Inflammatory changes in the vaginal canal and spinal cord, and increased eosinophil activity after 10 intra-vaginal MI challenges in previously sensitized ND4 female mice. Relative transcript abundance of interferon-γ (IFN-γ) and interleukin (IL)-6 transcripts in the vaginal canal tissue (A) and IL-1β and IL-6 in spinal cord tissue (B) of MI challenged mice one and seven days after 10 challenges, normalized to β2-microglobulin mRNA levels; 5–6 mice/treatment group. Black dotted line denotes no change in the relative abundance of transcripts. (C) Tissue eosinophil peroxidase levels measured by optical density (OD)/g of wet tissue, in the vaginal canal of mice one day after the 3rd and 10th MI challenge; 3–5 mice/treatment group. Significance with respect to vehicle control group ** p < 0.01. EPO, eosinophil peroxidase.

Figure 5

Reduced vaginal mast cell density and ano-genital sensitivity following six intra-vaginal therapeutic THC treatments after 10 vaginal MI challenges in previously sensitized ND4 female mice. (A,C) Representative confocal images of vaginal canal tissue from mice that were sensitized and challenged with MI and subsequently treated with THC (A) or untreated, that is, NT (C), at one day after the last treatment, respectively. Mast cells stained with FITC-conjugated avidin (green) and nuclei counterstained with DAPI (blue); 200× magnification. (B) Mast cell density displayed as fold change in avidin signal in THC-treated over NT mice at 1, 7, and 10 days after the 6th THC treatment; 6–7 mice/treatment group.
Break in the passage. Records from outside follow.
-- ==== Sys2Proof/Machine/Dispatch.lean ====
section
/-! DEFINITION. The one match of every instruction and event to its meaning. -/
namespace Sys2Proof.Machine
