/-- `qenq` in one thread (R299): the entry is read as words at the address and stands last in the stage's queue, which is
open and has room. -/
def enqTurn (c : Cur) (b a : BitVec 7) (s : State) (w : Warp) (t : Nat) : Option State :=
  (s.launchOf w).bind fun l => (l.2.stage (s.placeOf w).stg).bind fun st =>
    if l.2.stages.isEmpty = false ∧ (s.ctxOf c w t).src t (w.reader t) b = some (BitVec.ofNat 32 (s.placeOf w).stg) ∧
        (s.placeOf w).stg < 2 ^ 32 ∧ st.size ≠ 0 ∧ s.closed l.1 l.2 (s.placeOf w).stg = false ∧
        st.entries.length < st.capacity ∧ ((s.ctxOf c w t).src64 false t (w.reader t) a).isSome = true then
      turn c t (s.readUnits (s.whoIs c w t) (s.addressOf c w t a) (st.size / 4))
        (fun r => (r.1.releasedBy c.warp (setBit 0 t true)).onLaunch l.1 fun l => l.onStage (s.placeOf w).stg fun st => { st with entries := st.entries ++ [(r.2.2, r.2.1)] })
        fun r th => { th with view := r.2.1 }
    else none
/-- A thread waits in `qenq` (R299): the queue of its own stage is open and full. -/
def enqWaits (c : Cur) (b a : BitVec 7) (s : State) (w : Warp) (t : Nat) : Bool :=
  (s.launchOf w).any fun l => (l.2.stage (s.placeOf w).stg).any fun st =>
    !l.2.stages.isEmpty && (s.ctxOf c w t).src t (w.reader t) b == some (BitVec.ofNat 32 (s.placeOf w).stg) &&
      decide ((s.placeOf w).stg < 2 ^ 32) && st.size != 0 && !s.closed l.1 l.2 (s.placeOf w).stg &&
      decide (st.capacity ≤ st.entries.length) && ((s.ctxOf c w t).src64 false t (w.reader t) a).isSome
/-- A thread waits in `qdeq` (R299): the queue of the stage before is open and empty. -/
def deqWaits (c : Cur) (b a : BitVec 7) (s : State) (w : Warp) (t : Nat) : Bool :=
  (s.launchOf w).any fun l => (l.2.stage ((s.placeOf w).stg - 1)).any fun st =>
    !l.2.stages.isEmpty && (s.placeOf w).stg != 0 && decide ((s.placeOf w).stg < 2 ^ 32) &&
      (s.ctxOf c w t).src t (w.reader t) b == some (BitVec.ofNat 32 ((s.placeOf w).stg - 1)) && st.entries.isEmpty &&
      !s.closed l.1 l.2 ((s.placeOf w).stg - 1) && ((s.ctxOf c w t).src64 false t (w.reader t) a).isSome
/-- `qdeq` in one thread (R299): the first entry of the stage before is written as words to the address, with predicate
true; predicate false when that queue is empty and closed. -/
def deqTurn (c : Cur) (b a : BitVec 7) (k : BitVec 3) (s : State) (w : Warp) (t : Nat) : Option State :=
  (s.launchOf w).bind fun l => (l.2.stage ((s.placeOf w).stg - 1)).bind fun st =>
    if l.2.stages.isEmpty = false ∧ (s.placeOf w).stg ≠ 0 ∧ (s.placeOf w).stg < 2 ^ 32 ∧
        (s.ctxOf c w t).src t (w.reader t) b = some (BitVec.ofNat 32 ((s.placeOf w).stg - 1)) ∧
        ((s.ctxOf c w t).src64 false t (w.reader t) a).isSome = true then
      match st.entries with
      | e :: rest =>
        turn c t (s.writeUnits (s.whoIs c w t) (s.addressOf c w t a) (registersOf e.1))
          (fun r => r.1.onLaunch l.1 fun l => l.onStage ((s.placeOf w).stg - 1) fun st => { st with entries := rest })
          fun r th => { th.setP k.toNat true with view := laterOf r.2 e.2 }
      | [] =>
        if s.closed l.1 l.2 ((s.placeOf w).stg - 1) then some (s.wrote c t fun th => th.setP k.toNat false) else none
    else none

/-! ## Frames -/

/-- A warp after a lane instruction with a result of `n` registers from D: nothing but its threads and its flags has
changed; flags only accrue; a thread that does not take part keeps everything but its PC, and one that does keeps every
register but those of the result, its predicates, its mode and its status. -/
def LaneKept (c : Cur) (w w' : Warp) (d n : Nat) : Prop :=
  w' = { w with threads := w'.threads, fflags := w'.fflags } ∧ w'.fflags ||| w.fflags = w'.fflags ∧
  ∀ t < 32, let th := w.thread t; let th' := w'.thread t
    (inMask c.taking t = false → th' = { th with pc := th'.pc }) ∧
    th' = { th with pc := th'.pc, v := th'.v, l0 := th'.l0, l1 := th'.l1, l2 := th'.l2, l3 := th'.l3 } ∧
    ∀ k, k < d ∨ d + n ≤ k → th'.vreg k = th.vreg k

end Sys2Proof.Machine
end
Black dotted line denotes no change in MC abundance. (D) Anogenital tactile sensitivity of MI challenged mice treated with NT (black) or therapeutic THC (red) 1, 7, and 10 days after the 6th THC treatment; n = 8–9 mice/treatment group. Results displayed as mean ± SEM. Significance with respect to control group * p < 0.05.

Figure 6

Reduced vaginal mast cell density and ano-genital sensitivity following intra-vaginal preventive THC treatments before and during 10 vaginal MI challenges in previously sensitized ND4 female mice. (A,B,D,E) Representative images of vaginal canal tissue from THC-treated (A,B) and NT (D,E) MI-challenged mice one and seven days after the 10th MI challenge. Mast cells stained with FITC-conjugated avidin (green) and nuclei counterstained with DAPI (blue); 200× magnification. (C) Mast cell density displayed as fold change in avidin⁺ signal intensity of the THC-treated over NT mice; n = 3–7 mice/treatment group. (F) Ano-genital tactile sensitivity of preventive THC-treated and NT mice at 1, 7, and 21 days after the 10th MI challenge; 8–9 mice/treatment group. Red dotted line denotes 33% hyperalgesia threshold. Results displayed as mean ± SEM. Significance with respect to control group * p < 0.05 and ** p < 0.01.